Adeseye "Seye" Akinola Ogunlewe (born 30 August 1991) is a Nigerian track and field sprinter who specialises in the 100 metres. He was a finalist in the 100 m and 4 × 100 m at the 2015 All-Africa Games. He won the 100 m at the Nigerian Championships in 2015 and 2016.

He was born in Lagos, Nigeria, the last child of Adeseye and Kemi Ogunlewe. He attended Atlantic Hall School, Epe. He initially started out playing football but was advised to sprint by his teacher. He moved to Ireland in 2008 and won the Irish Schools Championships in 2009 and 2010. Ireland and Nigeria were in a race to get him to represent them at the World Junior Championships in 2010. He however eventually missed the championships. He is a Law and Politics graduate of the University of Essex.
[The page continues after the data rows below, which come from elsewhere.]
/-- The laps ahead, below `h`, at which P_f can change: 0 and every start of a schedule entry. -/
def Device.forecastLaps (d : Device) (h : Nat) : List Nat :=
  0 :: (partList.map fun k =>
    match (d.part k).image, d.startsIn k with
    | some im, some s =>
      let r := (d.part k).run
      if r.phase == .running then im.schedStarts h (h + 1) r.schedPos r.schedLaps 0
      else if s < h then s :: im.schedStarts h (h + 1) 0 0 s else []
    | _, _ => []).flatten

/-- Highest P_f within `h` laps. -/
def Device.forecastMax (d : Device) (op h : Nat) : Rat :=
  (d.forecastLaps h).foldl (fun a n => max a (d.forecast op n)) 0

/-- Sum of P_f over `h` laps. -/
def Device.forecastSum (d : Device) (op h : Nat) : Rat :=
  let ls := ((d.forecastLaps h).mergeSort fun a b => decide (a ≤ b)).eraseDups
  (ls.zip (ls.drop 1 ++ [h])).foldl (fun a x => a + (((x.2 - x.1 : Nat) : Rat)) * d.forecast op x.1) 0

/-! ### Setpoints (R368, R369) -/

/-- Setpoint of a rail now, in mV. -/
def Power.setpoint (p : Power) (rail : Nat) : Nat := if rail = 0 then p.setE else if rail = 1 then p.setW else p.setIo

/-- Forecast current of a rail `n` laps ahead, in A (R378). -/
def Device.railCurrent (d : Device) (op n rail : Nat) : Rat :=
  d.railPower op n rail * 1000 / (d.pwr.setpoint rail : Rat)

/-- The setpoint the rule computes for a rail at a point, for the higher of the forecasts of this lap and the next: a rise
is written before the lap mark and a fall after it. -/
def Device.wantSetpoint (d : Device) (op rail : Nat) : Nat :=
  let i := max (d.railCurrent op 0 rail) (d.railCurrent op 1 rail)
  let v : Rat := (vOp rail op : Rat) + (d.pwr.rll : Rat) * i / 1000 + (d.pwr.avsOffset : Rat)
  min (max v.ceil.toNat 650) 850

/-- The setpoint that the droop detectors of a rail follow (R368): the one in force from the cycle after its regulator reported it
settled, or 20 µs after its write, whichever comes first; until then the one before. -/
def Device.droopRef (d : Device) (rail : Nat) : Nat :=
  let r : DroopRef := Map.get {} d.pwr.droop rail
  match r.wrote with
  | none => d.pwr.setpoint rail
  | some t => if d.since t (us 20) || r.settled.any (· < d.cyc) then d.pwr.setpoint rail else r.mv

/-- Put a setpoint of a rail into force. -/
def Power.put (rail mv : Nat) (p : Power) : Power :=
  if rail = 0 then { p with setE := mv } else if rail = 1 then { p with setW := mv } else { p with setIo := mv }

/-- An AVSBus voltage write (R368). -/
def Device.writeRail (rail mv : Nat) (d : Device) : Device :=
  let old := d.droopRef rail
  (d.updPwr fun p => { p.put rail mv with droop := Map.set {} p.droop rail { mv := old, wrote := some d.clk.now } }).emit
    (.avs rail (.writeVoltage mv))

/-- Write the setpoints of a point where they change by 2 mV or more. -/
def Device.writeSetpoints (op : Nat) (d : Device) : Device :=
  let want := [0, 1, 2].map fun rail => (rail, d.wantSetpoint op rail)
  want.foldl (fun d x =>
    let c := d.pwr.setpoint x.1
    if c + 2 ≤ x.2 ∨ x.2 + 2 ≤ c then d.writeRail x.1 x.2 else d) d

/-! ### Forewarning and staggered start (R370 to R373) -/

/-- Assert the forewarning pin of a die at least until a time. -/
def Device.assertLsf (west : Bool) (until_ : Nat) (d : Device) : Device :=
  d.updPwr fun p =>
    if west then { p with lsfW := true, lsfWUntil := max p.lsfWUntil until_ }
    else { p with lsfE := true, lsfEUntil := max p.lsfEUntil until_ }

/-- Assert the pins of the dies a list of regions lies on. -/
def Device.assertFor (gs : List Nat) (until_ : Nat) (d : Device) : Device :=
  let d := if gs.any (· < 12) then d.assertLsf true until_ else d
  if gs.any fun g => decide (12 ≤ g) && decide (g < 24) then d.assertLsf false until_ else d

/-- A start is being prepared on a die: its pin stays asserted (R370). -/
def Device.preparing (d : Device) (west : Bool) : Bool :=
  let on (g : Nat) : Bool := if west then decide (g < 12) else decide (12 ≤ g) && decide (g < 24)
  (if west then d.pwr.lsfWStep else d.pwr.lsfEStep).isSome || (d.clk.staggers.any fun s => s.left.any on) ||
  partList.any fun k => ((d.part k).run.phase == .starting || (d.part k).run.nextFrame.isSome) && (d.part k).poweredList.any on

/-- The pin of a die is deasserted 2 µs after the start or the lap mark (R370). -/
def Device.opLsfDeassert (west : Bool) (d : Device) : Device :=
  let t := if west then d.pwr.lsfWUntil else d.pwr.lsfEUntil
  if t ≤ d.clk.now ∧ !d.preparing west then d.updPwr fun p => if west then { p with lsfW := false } else { p with lsfE := false }
  else d

def execLsfDeassert (west : Bool) (s : State) : Host.Outcome State Fault Refusal := .next (s.on (Device.opLsfDeassert west))

/-- The lap that begins at the first mark at or after a tick, unstretched. -/
def Device.lapFrom (d : Device) (t : Nat) : Nat :=
  d.clk.lap + 1 + (t - (d.clk.now + d.ticksToMark) + d.lapTicks - 1) / d.lapTicks

/-- The lap whose mark a staggered start of `n` regions begun now prepares (R120, R372): for a frame the mark of its nominal time, else the
first one after the last region's ramp; firmware's own prepares none. -/
def Device.staggerLap (k n : Nat) (purpose : Purpose) (d : Device) : Option Nat :=
  if k = 8 then none
  else match purpose with
    | .frame => some (d.lapFrom (d.clk.now + (d.frameMark k - d.tk.time.toNat) / 10))
    | .start =>
      let t := d.clk.now + us 11 + ns 250 * (n - 1)
      let heat := (d.part k).run.heatAt.toNat - d.tk.time.toNat
      some (d.lapFrom (if (d.part k).run.heat then max t (d.clk.now + heat / 10) else t))

/-- The enabled ports of a region whose branches have just been ungated leave DISABLED (R371, Table 11.6). -/
def Device.trainPorts (g : Nat) (d : Device) : Device :=
  d.forAll ((List.range 24).filter fun i => portRegion i == g && (d.port i).enable && (d.port i).link.state == .disabled) fun i d =>
    d.updLink i fun l => { (l.restart .detect d.clk.now) with eqFails := 0 }

/-- Begin a staggered start of regions (R371): the forewarning is asserted and the first ungating follows 10 µs later. -/
def Device.beginStagger (k : Nat) (gs : List Nat) (purpose : Purpose) (d : Device) : Device :=
  let t := d.clk.now + us 10
  let lap := d.staggerLap k gs.length purpose
  (d.assertFor gs t).updClk fun c =>
    { c with staggers := c.staggers ++ [{ part := k, left := gs, purpose := purpose, lastAt := t, lap := lap }] }

/-- Two staggered starts are one sequence (R371): the same lap mark is prepared by both, or they are the same. -/
def Stagger.joins (s t : Stagger) : Bool := s == t || (s.lap.isSome && s.lap == t.lap)

/-- Regions of a partition in a power state. -/
def Device.regionsIn (d : Device) (k : Nat) (p : RegPower) : List Nat :=
  (d.part k).poweredList.filter fun g => (d.region g).power == p

/-- The sequence that may ungate region `g` now (R371): starts of one lap mark ungate their regions together, in index order. -/
def Device.ungates (d : Device) (g : Nat) : Option Stagger :=
  d.clk.staggers.find? fun s => s.left.contains g && decide (s.lastAt ≤ d.clk.now) &&
    (d.clk.staggers.filter s.joins).all fun t => t.left.all fun x => decide (g ≤ x)

/-- Ungate the next region: the lowest one of its sequence, 250 ns after the one before (R371). A compute region enters FILL, an I/O
region runs, and its enabled ports, gated until now, begin to train. -/
def Device.opUngate (g : Nat) (d : Device) : Device :=
  match d.ungates g with
  | some q =>
    let t := d.clk.now + ns 250
    let d := d.updClk fun c =>
      { c with staggers := (c.staggers.map fun s =>
        { s with left := s.left.filter (· != g), lastAt := if q.joins s then max s.lastAt t else s.lastAt }) }
    let d := if g < 24 then d.setPower g .fill else (d.updRegion g fun r => { r with power := .run }).trainPorts g
    d.updClk fun c =>
      { c with staggers := c.staggers.filter fun s => !(s.left.isEmpty && (s.part == 8 || s.purpose == .frame)) }
  | none => d

def execRegionUngate (k : Nat) (s : State) : Host.Outcome State Fault Refusal := .next (s.on (Device.opUngate k))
He placed second in the 60 m at the British Universities & Colleges Sport (BUCS) Indoor championships in 2011 behind Sven Knipphals. He remained the second-place finisher in 2012 and 2013 but eventually won the title in 2014. He was also the 2013 BUCS champion in the 100 m. In 2014, he was not successful in defending his title as he placed second behind Adam Gemili.

Ogunlewe represented his country at the 2014 Commonwealth Games, running in the 200 m. He finished 4th in his heat and did not progress to the semifinals. He ran the anchor leg for Nigeria in the 4 × 100 m final at the 2015 Brazzaville African Games. The team finished second but were eventually disqualified for a faulty baton change. He also reached the final in the individual 100 m.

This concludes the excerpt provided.